- Data in this exercise:
== == ==
-- ==== Sys2Proof/Machine/Core.lean ====
section
/-! DEFINITION. The machine as the host sees it. -/

def Sys2Proof.core : Host.Core :=
  { State := Sys2Proof.Machine.State
    Fault := Sys2Proof.Machine.Fault
    Refusal := Sys2Proof.Machine.Refusal
    step := Sys2Proof.Machine.step
    reset := Sys2Proof.Machine.State.reset }
end

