/-- R231, R267 to R270, R272, R273 and R275. What the spec leaves free (log entry 25): the delay within its bounds, the ratio's last place,
the coefficients. -/
def Obligations.BridgesLockAndFeed : Prop := ∀ (s : State) (d b : Nat), (d = 6 ∨ d = 7) → b < 128 → s.canonical = true →
  (s.dieClocked d = true → ∀ w, w < 2 ^ 10 → w % 2 = 1 →
    let src := bitsAt w 1 2
    let dst := bitsAt w 3 2
    let bad := dst = 3 ∨ src = dst ∨ (src = 3 ∧ 8 ≤ bitsAt w 5 4)
    let f := rateFs (s.get .DOM_CFG_RATE 6 src)
    let g := rateFs (s.get .DOM_CFG_RATE 6 dst)
    let low := if f.1 * g.2 ≤ g.1 * f.2 then f else g
    let nominal := 32 * g.1 * low.2 * 65536 / (g.2 * low.1) + 8 * 65536
    (s.get .BR_CFG_EN d b = 1 → exec (.bridgeEnable d b w) s = .next s) ∧
    (s.get .BR_CFG_EN d b = 0 → bad → Completes (.bridgeEnable d b w) s fun t => t.get .BR_STATUS_BADCFG d b = 1 ∧
      t.Raised .BRIDGE_BADCFG d 0 ∧ t.get .BR_CFG_EN d b = 0 ∧ t.get .BR_STATUS_STATE d b = s.get .BR_STATUS_STATE d b ∧ s.SameMem t) ∧
    (s.get .BR_CFG_EN d b = 0 → ¬ bad → s.get .BR_STOPPING d b = 1 → Completes (.bridgeEnable d b w) s fun t => t.get .BR_CFG_EN d b = 1 ∧
      t.get .BR_CFG_SRCDOM d b = src ∧ t.get .BR_STATUS_STATE d b = s.get .BR_STATUS_STATE d b ∧ t.get .BR_STOPPING d b = 1 ∧ t.hists = s.hists ∧
      s.SameMem t) ∧
    (s.get .BR_CFG_EN d b = 0 → ¬ bad → s.get .BR_STOPPING d b = 0 → Completes (.bridgeEnable d b w) s fun t => t.get .BR_CFG_EN d b = 1 ∧ t.get .BR_CFG_SRCDOM d b = src ∧
      t.get .BR_CFG_DSTDOM d b = dst ∧ t.get .BR_CFG_SRCRATE d b = bitsAt w 5 4 ∧ t.get .BR_CFG_ALIGNSET d b = bitAt w 9 ∧ s.SameMem t ∧
      (src = 3 ∨ s.get .DOM_STATUS_MLOCK 6 src = 0 ∨ s.get .DOM_STATUS_MLOCK 6 dst = 0 → t.get .BR_STATUS_STATE d b = brAcquire) ∧
      (src ≠ 3 → s.get .DOM_STATUS_MLOCK 6 src = 1 → s.get .DOM_STATUS_MLOCK 6 dst = 1 →
        t.get .BR_STATUS_STATE d b = brLocked ∧ nominal ≤ t.get .BR_DELAY d b ∧
        t.get .BR_DELAY d b ≤ nominal + g.1 * f.2 * 65536 / (g.2 * f.1) ∧
        t.get .BR_RATIO d b * (f.2 * g.1) ≤ f.1 * g.2 * 2 ^ 28 + f.2 * g.1 ∧ f.1 * g.2 * 2 ^ 28 < (t.get .BR_RATIO d b + 1) * (f.2 * g.1) ∧
        (bitAt w 9 = 1 → t.get .BR_ALIGN_N d b = s.get .BR_ALIGN_N d b ∧ t.get .BR_ALIGN_S d b = s.get .BR_ALIGN_S d b) ∧
        (bitAt w 9 = 0 → t.get .BR_ALIGN_N d b = s.get .TB_DOMCNT 6 dst % 2 ^ 32 ∧
          t.get .BR_ALIGN_S d b = unsigned 32 ((s.get .TB_DOMCNT 6 src : Int) - t.brNominalSrc d b))))) ∧
  (s.get .BR_CFG_EN d b = 0 → exec (.bridgeDisable d b) s = .next s) ∧
  (s.dieClocked d = false → exec (.bridgeDisable d b) s = .next s ∧ ∀ w, exec (.bridgeEnable d b w) s = .next s) ∧
  (s.dieClocked d = true → s.get .BR_CFG_EN d b = 1 →
    (s.get .BR_STOPPING d b = 0 → Does (.bridgeDisable d b) s [(⟨.BR_CFG_EN, d, b⟩, 0), (⟨.BR_STOPPING, d, b⟩, 1),
      (⟨.BR_WAS, d, b⟩, s.get .BR_CFG_SRCDOM d b + s.get .BR_CFG_DSTDOM d b * 4)]) ∧
    (s.get .BR_STOPPING d b = 1 → Does (.bridgeDisable d b) s [(⟨.BR_CFG_EN, d, b⟩, 0)])) ∧
  (s.get .BR_STOPPING d b = 0 ∨ s.get .BR_BOPEN d b ≠ 0 → exec (.bridgeOff d b) s = .next s) ∧
  (s.get .BR_STOPPING d b = 1 → s.get .BR_BOPEN d b = 0 → Completes (.bridgeOff d b) s fun t => t.get .BR_STOPPING d b = 0 ∧ s.SameMem t ∧
    (s.get .BR_CFG_EN d b = 0 → t.get .BR_STATUS_STATE d b = brOff) ∧
    (s.get .BR_CFG_EN d b = 1 → t.get .BR_STATUS_STATE d b = if s.get .BR_CFG_SRCDOM d b = 3 ∨ s.get .DOM_STATUS_MLOCK 6 (s.get .BR_CFG_SRCDOM d b) = 0 ∨
      s.get .DOM_STATUS_MLOCK 6 (s.get .BR_CFG_DSTDOM d b) = 0 then brAcquire else brLocked)) ∧
  (∀ r, r < 2 ^ 32 →
    (s.get .BR_STATUS_STATE d b ≠ brAcquire ∨ s.brTrack d b = false ∨ s.brInRange d b r = false → exec (.bridgeTrackLock d b r) s = .next s) ∧
    (s.get .BR_STATUS_STATE d b = brAcquire → s.brTrack d b = true → s.brInRange d b r = true →
      Completes (.bridgeTrackLock d b r) s fun t =>
      t.get .BR_STATUS_STATE d b = brLocked ∧ t.get .BR_RATIO d b = r ∧ s.brNominal d b ≤ t.get .BR_DELAY d b + 1024 ∧
        t.get .BR_DELAY d b ≤ s.brNominal d b + 1024 ∧ s.SameMem t)) ∧
  (∀ p words k, p < 32 →
    let x := 2 * p
    let h := s.brHist d b
    ∀ q, s.sapPort d x = some q → q.start ≠ 0 → q.fresh = 0 →
    s.sapBren d x = true → s.get .SAP_STATUS_STATE d x = sapRun → s.get .SAP_CFG_BRIDGE d x = b →
    channels (s.get .SAP_SLOTMASK d x) (s.get .SAP_FMT_SLOTS d x + 1) = [k] →
    (s.get .DOM_STATUS_MLOCK 6 (s.sapDom d x) = 0 → Completes (.sapRxFrame d p words) s fun t => { t with ports := s.ports } = s) ∧
    (s.get .DOM_STATUS_MLOCK 6 (s.sapDom d x) = 1 →
      (s.brTrack d b = true → s.brFeeder d b = some x → s.get .DOM_STATUS_MLOCK 6 (s.brDst d b) = 1 →
        s.get .BR_STATUS_STATE d b ≠ brOff → Completes (.sapRxFrame d p words) s fun t => { t with ports := s.ports, hists := s.hists } = s ∧
        t.brHist d b = ⟨d, b, h.newest + 1, s.capture d,
          (⟨rxConvert (s.sapWidth d x) ((words.map (s.dataWord d x)).getD k 0), false⟩ :: h.samples).take 512⟩) ∧
      (s.brTrack d b = false ∨ s.brFeeder d b ≠ some x → Completes (.sapRxFrame d p words) s fun t => t.Raised .BRIDGE_CONFLICT d 0 ∧
        t.hists = s.hists ∧ (s.brTrack d b = true → t.get .BR_STATUS_CONFLICT d b = 1)))) ∧
  (∀ D meas, D < 3 → s.Edges D → s.NoStreams → s.ports = [] → s.liveBridges = [(d, b)] → s.get .BR_STOPPING d b = 0 → s.get .BR_CFG_SRCDOM d b ≠ 3 →
    let B := s.bsize D
    let n := s.get .TB_DOMCNT 6 D
    let n0 := n - n % B
    let st := s.get .BR_STATUS_STATE d b
    let src := s.get .BR_CFG_SRCDOM d b
    let dst := s.get .BR_CFG_DSTDOM d b
    let f := rateFs (s.get .DOM_CFG_RATE 6 src)
    let g := rateFs (s.get .DOM_CFG_RATE 6 dst)
    let obuf := s.get .BR_OBUF d b * 0x400 + (n0 / B + 1) % 4 * (32 + 4 * B)
    let ibuf := s.get .BR_IBUF d b * 0x400 + (n0 / B + 2) % 4 * (32 + 4 * B)
    (D = dst → D ≠ src → (s.get .BR_BOPEN d b = n0 + 1 ∨ n = n0) → s.EngineReaches d obuf (32 + 4 * B) →
      let p : Int := signed 65 (s.get .BR_S0 d b) * 2 ^ 24 +
        ((n : Int) - signed 65 (s.get .BR_N0 d b)) * ((f.1 * g.2 * 2 ^ 24 : Nat) : Int) / ((f.2 * g.1 : Nat) : Int)
      let mark := if st = brLost then fLost else if st ≠ brLocked then fFill else if (s.brTaps d b p).any fun y => y.missed then fUndr else 0
      Completes (.domcntIncrement D meas) s fun t =>
        t.load d (obuf + 32 + 4 * (n % B)) 4 = (if st = brLocked then s.brSum d b p (s.brTaps d b p) else 0) ∧
        t.get .BR_LOST d b = (if st = brLost then min (s.get .BR_LOST d b + 1) (2 ^ 32 - 1) else s.get .BR_LOST d b) ∧
        (n % B = B - 1 → s.get .BR_BOPEN d b = n0 + 1 → t.get .BR_BOPEN d b = 0 ∧
          t.load d obuf 32 = headerWord (s.get .BR_BSTAMP d b) n0 (s.get .BR_BFLAGS d b ||| mark) 0 1 0 0) ∧
        ∀ e a, a < 2 ^ 32 → ¬ (e = d ∧ ((obuf + 32 + 4 * (n % B) ≤ a ∧ a < obuf + 36 + 4 * (n % B)) ∨
          (n % B = B - 1 ∧ obuf ≤ a ∧ a < obuf + 32))) → t.byte e a = s.byte e a) ∧
    (D = src → D ≠ dst → s.get .DOM_STATUS_MLOCK 6 dst = 1 → s.EngineReaches d ibuf (32 + 4 * B) →
      let h := s.brHist d b
      let dec := s.slotDecision D n0
      Completes (.domcntIncrement D meas) s fun t => (t.brHist d b).newest = n ∧ (t.brHist d b).samples.head? = some
          ⟨if dec = 0 then 0 else if dec = 1 then s.load d (ibuf + 32 + 4 * (n % B)) 4 else h.last, decide (dec ≠ 0 ∧ dec ≠ 1)⟩ ∧
        (dec = 2 → n = n0 → t.get .BR_UNDR d b = min (s.get .BR_UNDR d b + 1) (2 ^ 32 - 1) ∧ t.Raised .BRIDGE_UNDR d 0) ∧
        (n % B = B - 1 → dec = 1 → t.load d ibuf 32 = headerWord (s.get .BR_ISTAMP d b) n0 (s.get .BR_IFLAGS d b) 0 1 0 0) ∧
        ∀ e a, a < 2 ^ 32 → ¬ (e = d ∧ n % B = B - 1 ∧ ibuf ≤ a ∧ a < ibuf + 32) → t.byte e a = s.byte e a))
== == ==
- Assigned task:
Look through the data above and return exactly the lines from the one that contains "(D = dst → D" to the one that contains "let p : Int", inclusive, with nothing else.

- Reply:
    (D = dst → D ≠ src → (s.get .BR_BOPEN d b = n0 + 1 ∨ n = n0) → s.EngineReaches d obuf (32 + 4 * B) →
      let p : Int := signed 65 (s.get .BR_S0 d b) * 2 ^ 24 +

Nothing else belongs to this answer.